Monday, January 8, 2024

A Dialogue on the Meaning of Life: Is it Increasing Technological Prowess?

What exactly is a man to live for? Consider the first possibility: technological improvement. Kevin is an engineer who firmly believes that the meaning of life is to increase one's and one's society's technological prowess. Sean is a lone, wayfaring stranger who annoys people to no end in asking them about their worldview as they sit down to drink their overpriced cappuccinos at Starbucks. And yet, people can't seem to get enough of his zeal for conversation. 

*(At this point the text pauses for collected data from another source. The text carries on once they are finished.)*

/-! ## The step cycle, Reset and Load -/

theorem test_unknown_DC6 : see { prog 0x0123 with dt := 3 } (fun t => (t.report, t.pc, t.dt)) =
    some (some ⟨0x0123, 0x0200⟩, 0x0202, 2) := by decide
theorem test_faulted_KT17 : see { State.reset with fault := some ⟨.stackUnderflow, 0x0200, 0x00EE⟩, dt := 2 }
    (fun t => (t.dt, t.st, t.pc, t.fault)) = some (1, 0, 0x0200, some ⟨.stackUnderflow, 0x0200, 0x00EE⟩) := by decide
theorem test_tick_KT16 : see { prog 0x1200 with st := 0xFF, dt := 1 } (fun t => (t.dt, t.st)) = some (0, 0xFE) := by decide
/-- DC7: an odd `PC` at the end of memory takes its second byte from the font at 0x000. -/
theorem test_fetch_wraps_DC7 : see (poke (State.reset.setPc 0x0FFF) 0xFFF 0x60) (fun t => (t.readV 0, t.pc)) =
    some (0xF0, 0x1001) := by decide
theorem test_reset_RL1 : [0, 1, 2, 3, 4, 0x4B, 0x4C, 0x4D, 0x4E, 0x4F, 0x50].map State.reset.readMem =
    [0xF0, 0x90, 0x90, 0x90, 0xF0, 0xF0, 0x80, 0xF0, 0x80, 0x80, 0] := by decide
theorem test_load_RL4 : (fun r : LoadResult × State => (r.1, [0x200, 0x201, 0x202, 0x203].map r.2.readMem))
    (State.reset.hostLoad [0x12, 0x34, 0x56]) = (.ok, [0x12, 0x34, 0x56, 0x00]) := by decide
theorem test_write_default_removes_the_cell : (Memory.write (Memory.write [] 0x300 7) 0x300 0) = [] ∧
    (Memory.write [] 0x1000 1) = [(0, 1)] := by decide
theorem test_parameters_R5 : Config.fontTable.length = 80 ∧ Config.memSize = 4096 ∧ Config.programBase = 512 ∧
    Config.maxImage = 3584 := by decide

/-! ## Witnesses: states and operands that meet the hypotheses of the statements -/

theorem witness_decoded_word : decode (0x8F15 : Word) = .ok (.subVxVy 15 1) := by decide
theorem witness_table_words : isInstrWord 0x00EE = true ∧ isInstrWord 0xFF65 = true ∧ isInstrWord 0xFFFF = false := by decide
theorem witness_canonical_memories : Memory.wf [(0x300, 7)] ∧ Memory.wf [(0x000, 1), (0xFFF, 2)] ∧
    (∀ a, Memory.read [(0x300, 7)] a = Memory.read [(0x300, 7)] a) := ⟨by decide, by decide, fun _ => rfl⟩

/-- A running core at an instruction that decodes (StepRunsTheDecodedInstruction, EveryStepTicksBothTimers). -/
theorem witness_running : (prog 0x8014).fault = none ∧ decode (prog 0x8014).fetchWord = .ok (.addVxVy 0 1) ∧
    (∃ t, exec (.addVxVy 0 1) ((prog 0x8014).beginStep 0) = .next t) ∧
    (∃ t, exec (.addVxVy 0 1) ((prog 0x8014).takeRandom.beginStep (Config.randomByte (prog 0x8014).rndIndex)) = .next t) ∧
    ∃ t, step (prog 0x8014) = .next t := ⟨rfl, by decide, ⟨_, rfl⟩, ⟨_, rfl⟩, ⟨_, rfl⟩⟩

theorem witness_unknown_word : (prog 0x0123).fault = none ∧ isInstrWord (prog 0x0123).fetchWord = false ∧
    (prog 0x0123).fetchWord = 0x0123 := by decide

/-- A faulted core with its timers running. -/
def faulted : State := { prog 0x00EE with fault := some ⟨.stackUnderflow, 0x0200, 0x00EE⟩, dt := 2, st := 5 }

theorem witness_faulted : faulted.fault ≠ none := by decide
theorem witness_reset_clears_fault : faulted.fault ≠ none ∧
    (∃ t, hostMove .reset faulted = .next t ∧ t.fault ≠ faulted.fault) ∧
    ∃ t, hostMove (.load [0x12]) faulted = .next t ∧ t.fault ≠ faulted.fault :=
  ⟨by decide, ⟨_, rfl, by decide⟩, ⟨_, rfl, by decide⟩⟩

/-- Each clause of FaultsFollowTheTableAndWriteNothing, and of the statements of CALL, RET, SKP and SKNP, at its
boundary; `SP` 15 and 1 and key 0xF still execute. -/
theorem witness_faulting_steps :
    (decode (prog 0x2300).fetchWord = .ok (.callAddr 0x300) ∧ ({ prog 0x2300 with sp := 16 }).sp.val = 16 ∧
      see { prog 0x2300 with sp := 15 } State.fault = some none) ∧
    (decode (prog 0x00EE).fetchWord = .ok .ret ∧ (prog 0x00EE).sp.val = 0 ∧
      see { prog 0x00EE with sp := 1 } State.fault = some none) ∧
    (decode (prog 0xE09E).fetchWord = .ok (.skpVx 0) ∧ 0x0F < (((prog 0xE09E).writeV 0 0x10).readV 0).toNat ∧
      see ((prog 0xE09E).writeV 0 0x0F) State.fault = some none) ∧
    (decode (prog 0xE0A1).fetchWord = .ok (.sknpVx 0) ∧ 0x0F < (((prog 0xE0A1).writeV 0 0x10).readV 0).toNat ∧
      see ((prog 0xE0A1).writeV 0 0x0F) State.fault = some none) ∧
    (see (prog 0x00EE) State.fault ≠ some none) := by decide

theorem witness_reports : see (prog 0x0123) State.report = some (some ⟨0x0123, 0x0200⟩) ∧
    see (prog 0x6A12) State.report = some none := by decide

/-- A step that runs Fx15, one that runs Fx18, and one that runs neither. -/
theorem witness_timer_writes : decode (prog 0xF315).fetchWord = .ok (.ldDtVx 3) ∧ (prog 0xF315).fault = none ∧
    decode (prog 0xF018).fetchWord = .ok (.ldStVx 0) ∧ decode (prog 0x1200).fetchWord = .ok (.jpAddr 0x200) := by decide

/-- The premise of DelayTimerCountsStepsWithoutFx15, for one step of the self-jump with `DT = 3`. -/
theorem witness_no_fx15 : ∀ k t x, k < 1 → Host.Core.run Sys2Proof.core k { prog 0x1200 with dt := 3 } = .next t →
    t.fault = none → decode t.fetchWord ≠ .ok (.ldDtVx x) := by
  intro k t x hk h _ hd
  obtain rfl : k = 0 := by omega
  cases h
  have : decode ({ prog 0x1200 with dt := 3 } : State).fetchWord = .ok (.jpAddr 0x200) := by decide
  rw [this] at hd
  cases hd

theorem witness_waiting : (prog 0xF50A).Waiting :=
  ⟨rfl, ⟨5, by decide⟩, by decide⟩

theorem witness_screen_steps :
    (∃ t, step { prog 0x00E0 with redraw := false } = .next t ∧ t.redraw ≠ ({ prog 0x00E0 with redraw := false }).redraw) ∧
    decode (prog 0x00E0).fetchWord = .ok .cls ∧ decode (prog 0xD011).fetchWord = .ok (.drwVxVyN 0 1 1) ∧
    see (poke ((prog 0xD011).setI 0x300) 0x300 0x80) (fun t => t.pixel 0 0) = some true :=
  ⟨⟨_, rfl, by decide⟩, by decide, by decide, by decide⟩

theorem witness_stack_steps :
    (see (prog 0x2300) (fun t => (t.sp.val, t.stack[0])) = some (1, 0x0200) ∧ (prog 0x2300).stack[0] = 0) ∧
    see { prog 0x00EE with sp := 1 } (fun t => t.sp.val) = some 0 := by decide

theorem witness_memory_steps : (∃ t, step (((prog 0xF033).setI 0x300).writeV 0 9) = .next t ∧
    t.readMem 0x302 ≠ (((prog 0xF033).setI 0x300).writeV 0 9).readMem 0x302) ∧
    ∃ t, step (((prog 0xF055).setI 0x300).writeV 0 9) = .next t ∧
      t.readMem 0x300 ≠ (((prog 0xF055).setI 0x300).writeV 0 9).readMem 0x300 :=
  ⟨⟨_, rfl, by decide⟩, ⟨_, rfl, by decide⟩⟩

theorem witness_flag_changes : (∃ t, exec (.addVxVy 0 1) ((prog 0x8014).writeV 15 5) = .next t ∧
    t.readV 15 ≠ ((prog 0x8014).writeV 15 5).readV 15) ∧
    ∃ t, exec (.ldVxKk 15 1) (prog 0x6F01) = .next t ∧ t.readV 15 ≠ (prog 0x6F01).readV 15 :=
  ⟨⟨_, rfl, by decide⟩, ⟨_, rfl, by decide⟩⟩

/-- The invariant holds of a faulted state too, so keeping it says something there. -/
theorem witness_invariant : (prog 0x6A12).Inv ∧ faulted.Inv ∧ (∃ t, step faulted = .next t) ∧
    Reachable State.reset := by
  refine ⟨⟨by decide, fun r hr => by cases hr⟩, ⟨by decide, fun r hr => ?_⟩, ⟨_, rfl⟩, .reset⟩
  cases hr
  exact ⟨rfl, by decide, by decide, by decide⟩

theorem witness_call_and_ret : ({ State.reset with sp := 15 } : State).sp.val < 16 ∧
    0 < ({ State.reset with sp := 1 } : State).sp.val ∧ State.reset.sp.val = 0 ∧
    ({ State.reset with sp := 16 } : State).sp.val = 16 := by decide

theorem witness_store_fetch : 0 < (1 : RegIdx).val ∧
    (0x1300 : Word).toNat % 4096 = ((State.reset.setI 0x300).i).toNat % 4096 := by decide

/-- A sprite that covers a set pixel, one that covers a clear pixel, and a pixel it does not cover. -/
theorem witness_sprite : SpriteCovers (poke (State.reset.setI 0x300) 0x300 0x80) 0 1 1 0 0 ∧
    ¬SpriteCovers (poke (State.reset.setI 0x300) 0x300 0x80) 0 1 1 0 1 ∧
    (poke (State.reset.setI 0x300) 0x300 0x80).pixel 0 0 = false ∧
    ({ poke (State.reset.setI 0x300) 0x300 0x80 with fb := flipPixel blankScreen 0 0 } : State).pixel 0 0 = true := by
  refine ⟨⟨0, 0, by decide, by decide, by decide, by decide, by decide⟩, ?_, by decide, by decide⟩
  rintro ⟨r, c, hr, hc, _, hx, hb⟩
  obtain rfl : r = 0 := by omega
  have : c = 1 := by
    have h : ((poke (State.reset.setI 0x300) 0x300 0x80).readV 0).toNat = 0 := by decide
    rw [h] at hx
    simp at hx
    omega
  subst this
  exact absurd hb (by decide)

theorem witness_draw_twice : (0 : RegIdx) ≠ 15 ∧ (1 : RegIdx) ≠ 15 := by decide

theorem witness_key_skips : ((State.reset.writeV 0 0x0F).readV 0).toNat ≤ 0xF ∧
    ((State.reset.writeV 0 0x10).readV 0).toNat > 0xF := by decide

theorem witness_key_wait : (∀ j : Fin 16, (3 : Fin 16) < j → key3[j] = false) ∧ key3[(3 : Fin 16)] = true ∧
    (∀ k : Fin 16, State.reset.key[k] = false) := by decide

theorem witness_timer_and_random_steps : (prog 0xF407).fault = none ∧ decode (prog 0xF407).fetchWord = .ok (.ldVxDt 4) ∧
    decode (prog 0xC00F).fetchWord = .ok (.rndVxKk 0 0x0F) ∧ (prog 0xC00F).fault = none := by decide

/-- Both clauses of LoadCopiesTheImageAfterReset, and its two ranges of untouched addresses. -/
theorem witness_load : 3584 < (List.replicate 3585 (0 : Byte)).length ∧ (List.replicate 3584 (0 : Byte)).length ≤ 3584 ∧
    [0x12, 0x34, 0x56][2]? = some 0x56 ∧ 0x1FF < 0x200 ∧ 0x200 + [0x12, 0x34, 0x56].length ≤ 0x203 := by
  refine ⟨?_, Nat.le_of_eq List.length_replicate, by decide, by decide, by decide⟩
  rw [List.length_replicate]; decide

end Sys2Proof.Tests
end

section
/-!
PROOFS. The encoder undoes the decoder (30_encoding.md R44, R46): each format rebuilds a word from its fields, and each
branch of the case tree names the fields it fixed.
-/

namespace Sys2Proof

/-! ## A format rebuilds a word from its fields (30_encoding.md R41, R42) -/

section Formats

variable {w : Word} {op : BitVec 4}

theorem formatA_fields (ho : (fieldOp w).val = op.toNat) : formatA op (fieldAddr w) = w := by
  apply BitVec.eq_of_toNat_eq
  rw [fieldOp_val] at ho
  rw [formatA_toNat, fieldAddr_toNat]
  omega

theorem formatXK_fields {kk : Byte} (ho : (fieldOp w).val = op.toNat) (hk : (fieldKk w).toNat = kk.toNat) :
    formatXK op (fieldX w) kk = w := by
  apply BitVec.eq_of_toNat_eq
  rw [fieldOp_val] at ho
  rw [fieldKk_toNat] at hk
  rw [formatXK_toNat, fieldX_val]
  omega

theorem formatXYN_fields {n : Fin 16} (ho : (fieldOp w).val = op.toNat) (hn : (fieldN w).val = n.val) :
    formatXYN op (fieldX w) (fieldY w) n = w := by
  apply BitVec.eq_of_toNat_eq
  rw [fieldOp_val] at ho
  rw [fieldN_val] at hn
  rw [formatXYN_toNat, fieldX_val, fieldY_val]
  omega

end Formats

/-! ## The families of the case tree (30_encoding.md R44) -/

section Families

variable {w : Word} {i : Instr}

theorem encode_of_decode0 (h : decode0 w = .ok i) : encode i = w := by
  unfold decode0 at h
  split at h
  · next hw => cases h; exact hw.symm
  · split at h
    · next hw => cases h; exact hw.symm
    · cases h

theorem encode_of_decode8 (ho : (fieldOp w).val = 0x8) (h : decode8 w = .ok i) : encode i = w := by
  unfold decode8 at h
  split at h <;> cases h <;> exact formatXYN_fields ho ‹_›

theorem encode_of_decodeE (ho : (fieldOp w).val = 0xE) (h : decodeE w = .ok i) : encode i = w := by
  unfold decodeE at h
  split at h <;> cases h <;> exact formatXK_fields ho ‹_›

theorem encode_of_decodeF (ho : (fieldOp w).val = 0xF) (h : decodeF w = .ok i) : encode i = w := by
  unfold decodeF at h
  split at h <;> cases h <;> exact formatXK_fields ho ‹_›

/-- A word that decodes is the one its instruction encodes to. Cases `h_1` to `h_16` of the tree are the high nibbles 0
to F, and `h_17` is no nibble. -/
theorem encode_of_decode (h : decode w = .ok i) : encode i = w := by
  unfold decode at h
  split at h
  case h_1 => exact encode_of_decode0 h
  case h_9 ho => exact encode_of_decode8 ho h
  case h_15 ho => exact encode_of_decodeE ho h
  case h_16 ho => exact encode_of_decodeF ho h
  case h_17 => cases h
  case h_6 | h_10 =>
    split at h
    · cases h; exact formatXYN_fields ‹_› ‹_›
    · cases h
  case h_14 ho => cases h; exact formatXYN_fields ho rfl
  case h_2 ho | h_3 ho | h_11 ho | h_12 ho => cases h; exact formatA_fields ho
  all_goals
    cases h
    exact formatXK_fields ‹_› rfl

end Families

end Sys2Proof
end

section
/-!
PROOFS. What the execute phase can change, said once: the pieces of state each instruction may write, that it keeps
every other piece, when it faults, and that it keeps memory canonical; then the same of a whole step.
-/

namespace Sys2Proof.Machine

/-! ## Pieces kept by the updates of the state -/

/-- The piece is in `t` as it is in `s`, memory even as the same list of cells. -/
def KeepsPiece (s t : State) : Piece → Prop
  | .mem => t.mem = s.mem
  | p => SamePiece s t p

theorem KeepsPiece.samePiece {s t : State} {p : Piece} (h : KeepsPiece s t p) : SamePiece s t p := by
  cases p
  case mem => exact fun a => congrArg (·.read a) h
  all_goals exact h

theorem KeepsPiece.refl (s : State) (p : Piece) : KeepsPiece s s p := by
  cases p <;> simp [KeepsPiece, SamePiece]

theorem KeepsPiece.trans {s t u : State} {p : Piece} (h : KeepsPiece s t p) (h' : KeepsPiece t u p) :
    KeepsPiece s u p := by
  cases p <;> simp_all [KeepsPiece, SamePiece]

section Updates

variable {s t : State} {p : Piece}

@[simp] theorem keepsPiece_writeV {x : RegIdx} {b : Byte} : KeepsPiece s (t.writeV x b) p ↔ KeepsPiece s t p := by
  cases p <;> rfl

@[simp] theorem keepsPiece_loadRegs {ks : List RegIdx} : KeepsPiece s (t.loadRegs ks) p ↔ KeepsPiece s t p := by
  cases p <;> rfl

@[simp] theorem keepsPiece_setPc {w : Word} : KeepsPiece s (t.setPc w) p ↔ KeepsPiece s t p := by
  cases p <;> rfl

theorem keepsPiece_setI {w : Word} (hp : p ≠ .i) : KeepsPiece s (t.setI w) p ↔ KeepsPiece s t p := by
  cases p
  case i => contradiction
  all_goals rfl

theorem keepsPiece_setDt {b : Byte} (hp : p ≠ .dt) : KeepsPiece s (t.setDt b) p ↔ KeepsPiece s t p := by
  cases p
  case dt => contradiction
  all_goals rfl

theorem keepsPiece_setSt {b : Byte} (hp : p ≠ .st) : KeepsPiece s (t.setSt b) p ↔ KeepsPiece s t p := by
  cases p
  case st => contradiction
  all_goals rfl

theorem keepsPiece_writeMemBytes {a : Nat} {bs : List Byte} (hp : p ≠ .mem) :
    KeepsPiece s (t.writeMemBytes a bs) p ↔ KeepsPiece s t p := by
  cases p
  case mem => contradiction
  all_goals rfl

Sean saw Kevin rapidly tapping away at his computer and came over to introduce himself. After exchanging pleasantries, Sean popped the big question, "What, sir, is the meaning of life?". Kevin responded as follows. 

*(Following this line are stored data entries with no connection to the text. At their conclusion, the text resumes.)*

-- ==== Sys2Proof/Machine/Maps.lean ====
section
/-! DEFINITION. Sparse maps in canonical form (keys strictly rising), and byte and bit-field helpers. -/

namespace Sys2Proof.Machine

open Sys2Proof

/-- The value at a key. -/
def smGet {α : Type} (m : SMap α) (k : Nat) : Option α := m.lookup k

/-- The value at a key, or a default. -/
def smGetD {α : Type} (m : SMap α) (k : Nat) (d : α) : α := (m.lookup k).getD d

/-- Set the value at a key, keeping keys strictly rising. -/
def smSet {α : Type} : SMap α → Nat → α → SMap α
  | [], k, v => [(k, v)]
  | (j, w) :: m, k, v =>
    if k < j then (k, v) :: (j, w) :: m
    else if k = j then (k, v) :: m
    else (j, w) :: smSet m k v

/-- Remove a key. -/
def smDel {α : Type} (m : SMap α) (k : Nat) : SMap α := m.filter (fun e => e.1 ≠ k)

/-- Set the value at a key; the value that an unlisted key reads as removes the entry. -/
def smPut {α : Type} [DecidableEq α] (m : SMap α) (k : Nat) (v d : α) : SMap α :=
  if v = d then smDel m k else smSet m k v

/-- Change the value at a key, starting from a default. -/
def smUpd {α : Type} (m : SMap α) (k : Nat) (d : α) (f : α → α) : SMap α := smSet m k (f (smGetD m k d))

/-- Keep the entries whose key satisfies a test. -/
def smKeep {α : Type} (m : SMap α) (p : Nat → Bool) : SMap α := m.filter (fun e => p e.1)

/-- Keys strictly rising. -/
def smWf {α : Type} : SMap α → Bool
  | [] => true
  | [_] => true
  | a :: b :: m => a.1 < b.1 && smWf (b :: m)

/-- Bits [lo+len-1:lo] of a number. -/
def nbits (v lo len : Nat) : Nat := v / 2 ^ lo % 2 ^ len

/-- Bit `i` of a number. -/
def nbit (v i : Nat) : Bool := v / 2 ^ i % 2 = 1

/-- 1 or 0. -/
def b2n (b : Bool) : Nat := if b then 1 else 0

/-- Byte `i` of a bit vector. -/
def byteAt {n : Nat} (v : BitVec n) (i : Nat) : Byte := v.extractLsb' (8 * i) 8

/-- The first `k` bytes of a bit vector, byte 0 first. -/
def toBytes {n : Nat} (v : BitVec n) (k : Nat) : List Byte := (List.range k).map (byteAt v)

/-- The `k` low bytes of a number, little-endian. -/
def natBytes (v k : Nat) : List Byte := (List.range k).map (fun i => BitVec.ofNat 8 (v / 256 ^ i))

/-- The number that bytes spell, little-endian (R12). -/
def leNat : List Byte → Nat
  | [] => 0
  | b :: bs => b.toNat + 256 * leNat bs

/-- The number that bytes spell, big-endian. -/
def beNat (bs : List Byte) : Nat := bs.foldl (fun a b => 256 * a + b.toNat) 0

/-- The `k` low bytes of a number, big-endian. -/
def beBytes (v k : Nat) : List Byte := (natBytes v k).reverse

/-- `len` bytes of a list from `off`, zero past its end. -/
def sliceB (bs : List Byte) (off len : Nat) : List Byte :=
  (List.range len).map (fun i => bs.getD (off + i) 0)

/-- A little-endian field of `len` bytes at `off`. -/
def leAt (bs : List Byte) (off len : Nat) : Nat := leNat (sliceB bs off len)

/-- Replace byte `i` of a bit vector. -/
def putByte {n : Nat} (v : BitVec n) (i : Nat) (b : Byte) : BitVec n :=
  (v &&& ~~~ ((BitVec.ofNat n 255) <<< (8 * i))) ||| ((BitVec.ofNat n b.toNat) <<< (8 * i))

/-- A two's-complement value of the low `w` bits of a number. -/
def sext (v w : Nat) : Int :=
  let u := v % 2 ^ w
  if u < 2 ^ (w - 1) then (u : Int) else (u : Int) - 2 ^ w

/-- A 64-bit word from an integer, modulo 2^64. -/
def wordOf (i : Int) : Word := BitVec.ofInt 64 i

/-- The `n`-th element replaced, if present. -/
def setNth {α : Type} (l : List α) (n : Nat) (a : α) : List α := l.set n a

/-- The first `k` elements, `x` where the list is shorter. -/
def padTo {α : Type} (l : List α) (k : Nat) (x : α) : List α := l.take k ++ List.replicate (k - l.length) x

/-- Ceiling of a division. -/
def cdiv (a b : Nat) : Nat := (a + b - 1) / b

/-- Number of bits of `v` below `w` that are 1. -/
def popc (v w : Nat) : Nat := ((List.range w).filter (nbit v)).length

/-- The indices below `w` of the bits of `v` that are 1, rising. -/
def ones (v w : Nat) : List Nat := (List.range w).filter (nbit v)

/-- Floor of the binary logarithm. -/
def log2 (v : Nat) : Nat := Nat.log2 v

/-- Fold a state through the elements of a list. -/
def foldS {σ α : Type} (l : List α) (s : σ) (f : σ → α → σ) : σ := l.foldl f s

end Sys2Proof.Machine
end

Kevin: Man is to live for technological improvement. Technology is the sum total of the processes, sciences, and mechanics by which we can harness the powers inherent in nature to better serve the ends of mankind. If technological improvement is to be man's ultimate end, then it follows that man's life should be ordered towards improving the technological prowess of mankind, the technological prowess of his society, the technological prowess of his family, and his personal allotment of technological prowess. 

Sean: While certainly a powerful driver of human action, choosing technological improvement as the purpose of life simply pushes the original question back a question. Technology is only the means to an end; man can use technology for good or for evil. Therefore, without solidifying what is good and what is evil, technological improvement, of its own accord, does not give us a meaning of life, since it can only be used as a means by which to attain the end of life. 

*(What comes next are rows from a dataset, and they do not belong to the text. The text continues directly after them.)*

/-- Step 7 on one section. -/
def sectChk (s : State) (b : List Byte) (c : BCfg) (e : SecEnt) : Chk BCfg :=
  match recsOf b e with
  | .error x => .error x
  | .ok l => l.zipIdx.foldlM (fun c r => sectRule s e.kind c ⟨b, e, r.1, r.2⟩) c

/-! ### The whole image -/

/-- Step 4 over every section. -/
def framesChk (b : List Byte) (t : List SecEnt) : Chk Unit :=
  t.foldlM (fun _ e => (recsOf b e).map (fun _ => ())) ()

/-- The records of a section of a kind; none where it is absent. -/
def recsIn (b : List Byte) (t : List SecEnt) (kind : Nat) : List Rec :=
  match t.find? (fun e => e.kind = kind) with
  | none => []
  | some e => match recsOf b e with | .ok l => l | .error _ => []

/-- Step 5: exactly one key record; its digest is the expected one where one is set. -/
def keyChk (s : State) (b : List Byte) (t : List SecEnt) : Chk (List Byte) :=
  let e := (t.find? (fun e => e.kind = 7)).getD ⟨0, 7, 0, 0, 0, 0⟩
  let keys := (recsIn b t 7).zipIdx.filter (fun r => r.1.typ = 1)
  let want := (List.range 4).foldl (fun a k => a + (s.reg (rBldKeydig k)).toNat * 2 ^ (64 * k)) 0
  match keys with
  | [(r, k)] =>
    let key := sliceB b (r.off + 4) 32
    if want = 0 ∨ (digest key).toNat = want then .ok key else .error ⟨0x0E, e.ix, k, r.off + 4⟩
  | _ :: (r, k) :: _ => .error ⟨0x20, e.ix, k, r.off⟩
  | [] => .error ⟨0x20, e.ix, 0, e.entry⟩

/-- Step 6: the signature. -/
def sigChk (b : List Byte) (t : List SecEnt) (ok : Bool) : Chk Unit :=
  match t.find? (fun e => e.kind = 10), recsIn b t 10 with
  | some e, r :: _ => reqs [(r.tag = 0, ⟨0x07, e.ix, 0, r.off + 1⟩), (ok, ⟨0x0F, e.ix, 0, r.off + 4⟩)]
  | _, _ => .ok ()

/-- The digest of a section's length bytes. -/
def sectDigest (b : List Byte) (e : SecEnt) : BitVec 256 := digest (sliceB b e.off e.len)

/-- Step 8: the EXCL section is the staged one (R298). -/
def exclChk (s : State) (b : List Byte) (t : List SecEnt) : Chk Unit :=
  let staged := (s.bup.staged.getD none)
  match t.find? (fun e => e.kind = 8) with
  | some e => reqs [(staged = some (sectDigest b e), ⟨0x22, e.ix, 0, e.entry⟩)]
  | none => reqs [(staged = none, ⟨0x22, 0xFE, 0, 0x40⟩)]

/-- Steps 1 to 8 of R320: the settings of the image, the key and the table. -/
def imageChk (s : State) (img : Image) (sigOk : Bool) : Chk (BCfg × List Byte × List SecEnt) := do
  let b := img.bytes
  headerChk b img.bad (s.fld rBldLen fBldLenLen) s.bup.variant
  let t ← tableChk b img.bad true
  framesChk b t
  let key ← keyChk s b t
  sigChk b t sigOk
  let c ← t.foldlM (fun c e => sectChk s b c e) BCfg.empty
  exclChk s b t
  return (c, key, t)

/-- The checks of a stage (R296): the header, the table and EXCL; the units and the digest of EXCL, if any. -/
def stageImg (s : State) (img : Image) : Chk (List Word × Option (BitVec 256)) := do
  let b := img.bytes
  headerChk b img.bad (s.fld rBldLen fBldLenLen) s.bup.variant
  let t ← tableChk b img.bad false
  match t.find? (fun e => e.kind = 8) with
  | none => return ([], none)
  | some e =>
    let _ ← reqs [((match img.bad with | some o => decide (o < e.off ∨ e.off + e.len ≤ o) | none => true),
      ⟨0x02, e.ix, 0, img.bad.getD 0⟩)]
    let c ← sectChk s b BCfg.empty e
    return (c.excl, some (sectDigest b e))

end Sys2Proof.Machine
end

Kevin: Yes, it is true that technology is a means to an end, and thus cannot be considered the end of life in and of itself. However, is it really intelligible to speak of good and evil as existing, as objective entities in the world which we can know? Rather than "good" and "evil", which are old-fashioned terms which we sophisticated modern people no longer use, why not use "pleasure" and "pain"? Thus, the end of life could then be stated as acquiring pleasure. Since, in man's primeval condition, man is very often in pain, it stands to reason that the process that brings man away from his primeval condition – that is, technology – is what man must improve. In other words, man must pursue technological improvement so that he can decrease the probability of pain and increase the probability of pleasure. 

Sean: Sir, I must say, I don't understand why we should discard the concepts of objective good and objective evil simply because they were used in the past. Anyways, this is an interesting conversation, so for its sake, I'll grant your wish: we shall replace objective good and objective evil with pain and pleasure. Now, is pain and pleasure also objective, or are they subjective? 

Kevin: My girlfriend is a doctor. She tells me that we have neural circuits which make us feel pain and neural circuits which make us feel pleasure. Therefore, since neural circuits are empirically verifiable, pain and pleasure are empirically verifiable. Empirically verifiable entities are objective entities. Therefore, pain and pleasure are objective entities. 

Sean: Sir, that's an airtight syllogism, but there seems to be a problem. 

Kevin: What is that?

Sean: Pain and pleasure are states of something, correct? Meaning, that pain is not something such as, say, color. Whereas you and I can both look at a basketball and see that it is orange, you and I cannot look, touch, feel, taste, or smell pain. Pain isn't something that any of our five senses can interact with, but rather seems to be entirely dependent on the subject.